Timeline and Prize Amounts
AHRQ is hosting this challenge as a two-phase competition. All costs associated with developing and submitting proposals and conducting real-world data analysis of real-world data will be the responsibility of the Challenge participant. Cash prizes will be awarded only after the projects are evaluated and determined acceptable at the end of Phase 2.
Timeline
- September 26, 2022—Challenge launch.
- January 23, 2023, by 7:00 p.m. ET—Submissions for Phase 1 (written proposals) are due.
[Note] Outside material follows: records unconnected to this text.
def execTqry (d : XName) (a : Src) : State → Result := plain (do
  destReady d
  let r ← readSrc a
  let v := Quad.low r.val
  require (v.extractLsb' 16 48 == 0#48) Cause.engineOperand 0#64
  unitRequest
  let s ← get
  writeWord d ((s.stage (stageOf s.cur.1)).query v.toNat))

/-! ## The scale keeper (12 R251, R252) -/

/-- The buffer a channel's fill or consume pointer names, and whether it is full. -/
def Channel.fillFull (c : Channel) : Bool := if c.fill then c.full1 else c.full0
def Channel.consumeFull (c : Channel) : Bool := if c.consume then c.full1 else c.full0

def State.setChannel (s : State) (st c : Nat) (v : Channel) : State :=
  s.setStage st { s.stage st with channels := Assoc.put Channel.reset (s.stage st).channels c v }

/-- Write sixteen lanes at entry 16g of the buffer that is being filled; the last group makes it full. -/
def Channel.broadcast (c : Channel) (g : Nat) (v : Vec) (last : Bool) : Channel :=
  let at' := c.fill.toNat * 128 + 16 * g
  let entries := (List.range 16).foldl (fun m i => Assoc.put Channel.unwritten m (at' + i) (v.extractLsb' (32 * i) 32)) c.entries
  if last then
    { c with entries := entries, full0 := c.full0 || !c.fill, full1 := c.full1 || c.fill, fill := !c.fill }
  else { c with entries := entries }

/-- A buffer has been consumed: it is free, its entries read as the canonical NaN, and the pointer moves on. -/
def Channel.release (c : Channel) : Channel :=
  { c with
    entries := c.entries.filter fun e => (e.1 / 128 == 1) != c.consume
    full0 := c.full0 && c.consume
    full1 := c.full1 && !c.consume
    consume := !c.consume }

def execSkbc (a : Src) (b : VName) (w : Bool) : State → Result := plain (do
  sourceReady a
  let v ← readVec b w
  let r ← readSrc a
  let x := Quad.low r.val
  require (x.extractLsb' 8 56 == 0#56 && x.extractLsb' 2 2 == 0#2) Cause.engineOperand 0#64
  let n := (x.extractLsb' 0 2).toNat
  let s ← get
  let st := stageOf s.cur.1
  let g := s.stage st
  require (g.keeper.getLsbD 14 && (g.keeper.extractLsb' 0 14).toNat == s.cur.1) Cause.notScaleKeeper (BitVec.ofNat 64 n)
  unitRequest
  let c := g.channel n
  await (!c.fillFull)
  set (s.setChannel st n (c.broadcast (x.extractLsb' 4 3).toNat v (x.getLsbD 7))))

/-! ## Starting tasks (12 R246) -/

/-- The promotion block of a task, in elements along K (05 R75). -/
def Task.blockSize (t : Task) : Nat := if t.opcode = 0 ∧ t.aFormat = 3 then 32 else 128

/-- Does a task compute over operands? -/
def Task.computes (t : Task) : Bool := decide (t.opcode ≤ 1) && decide (0 < t.rows) && decide (0 < t.cols)

/-- The promotion blocks of a task. -/
def Task.blocks (t : Task) : Nat := if t.computes then (t.depth + t.blockSize - 1) / t.blockSize else 0

/-- The streams a task claims (12 R241, R247; 13 R258). -/
def Task.streams (t : Task) : List Nat :=
  if !t.computes then [] else if t.opcode = 1 ∧ t.bFormat = 0 then [t.aStream] else [t.aStream, t.bStream]

/-- A task's level (26 R373). -/
def Task.level (t : Task) : Nat :=
  if 2 ≤ t.opcode then 1 else if t.opcode = 1 ∨ 6 ≤ t.aFormat then 4 else if t.aFormat = 3 then 2 else 3

/-- Is a hold still in force: does its task stand where it waits? -/
def State.holdLive (s : State) (h : Hold) : Bool :=
  let v := (s.thread h.core h.ctx).slot
  v.status != .free && v.epoch == h.epoch && (s.liveImg h.core h.ctx).pc == h.pc

def State.holds (s : State) (st : Nat) : List Hold := (s.stage st).holds.filter s.holdLive

/-- Is a task one that an SBPLD waits for? -/
def Hold.waitsFor (h : Hold) (t : Task) : Bool := h.load && t.submitter == h.core && decide (t.seq < h.seq)

/-- Do the holds on an engine let a task start there? Where only SBPLDs wait, the tasks that the first of them waits for may,
and while it has any to wait for, those that the first SBPLD of the stage waits for (log 21). -/
def State.holdsAllow (s : State) (st e : Nat) (t : Task) : Bool :=
  let loads := (s.holds st).filter Hold.load
  ((s.holds st).all fun h => h.load || h.engine != e) &&
    match loads.filter fun h => h.engine == e with
    | [] => true
    | h :: _ => h.waitsFor t || ((s.stage st).tasks.any h.waitsFor && loads.head?.any fun f => f.waitsFor t)

/-- May a task start on an engine as far as the engine goes? One that the gate has admitted there comes first, unless holds keep
it back. -/
def State.engineOpen (s : State) (st e : Nat) (t : Task) : Bool :=
  s.grade.hasEngine st e && ((s.stage st).engine e).running.isNone && s.holdsAllow st e t &&
    (s.stage st).tasks.all fun x =>
      !(x.status == 1#3 && x.admitted && x.engine == e && x.seq != t.seq && s.holdsAllow st e x)

/-- The step of a task on an engine. -/
def Task.step (t : Task) (e : Engine) : Nat := (t.level - e.level) + (e.level - t.level)

/-- The engine a task would take: the named one, or of the free ones that with the smallest step, and then the lowest. -/
def State.chooseEngine (s : State) (st : Nat) (t : Task) : Option Nat :=
  let open' := ((if t.anyEngine then List.range 4 else [t.acc / 4]).filter fun e => s.engineOpen st e t)
  open'.foldl (fun o e =>
    match o with
    | none => some e
    | some f => if t.step ((s.stage st).engine e) < t.step ((s.stage st).engine f) then some e else some f) none

/-- Are a task's streams unclaimed (12 R241)? -/
def Stage.unclaimed (g : Stage) (t : Task) : Bool := t.streams.all fun n => (g.stream n).claim.isNone

/-- Does each valid predecessor tag name no task of the stage that has not ended? -/
def Stage.predecessorsEnded (g : Stage) (t : Task) : Bool := t.predecessors.all fun p => g.tasks.all fun x => x.tag != p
AHRQ will complete the review of the proposals within 6-8 weeks of closing the announcement.
- March 30, 2023—AHRQ will announce the Phase 1 winners. Phase 2 of the Challenge will commence once the Phase 1 winners are announced and notified by March 31, 2023. The AHRQ team will schedule a live, virtual technical assistance webinar with all winners of Phase 1 to discuss scope of content, accessibility/compliance with Section 508, and address questions that the winners may have.
- March 31, 2023—Phase 2 participants will have 120 calendar days from notification to create and submit their analyses as described in their proposal(s). The deadline to submit the analysis is July 31, 2023, by 7:00 p.m. ET.
- Fall 2023—The final winners of Phase 2 of the competition will be announced in October 2023.
Prize Amounts
The top five entries in Phase 1 will be invited to participate in Phase 2. Upon completion of Phase 2, each of the top five entries will each receive cash awards of $50,000. Additionally, the Phase 2 first-place winner will be awarded an additional $150,000, and the second-place winner will be awarded an additional $100,000. The winner and runner up from Phase 2 will be posted on the AHRQ website.
Participants in Phase 2 may be disqualified if their submitted analyses deviate from their winning proposals.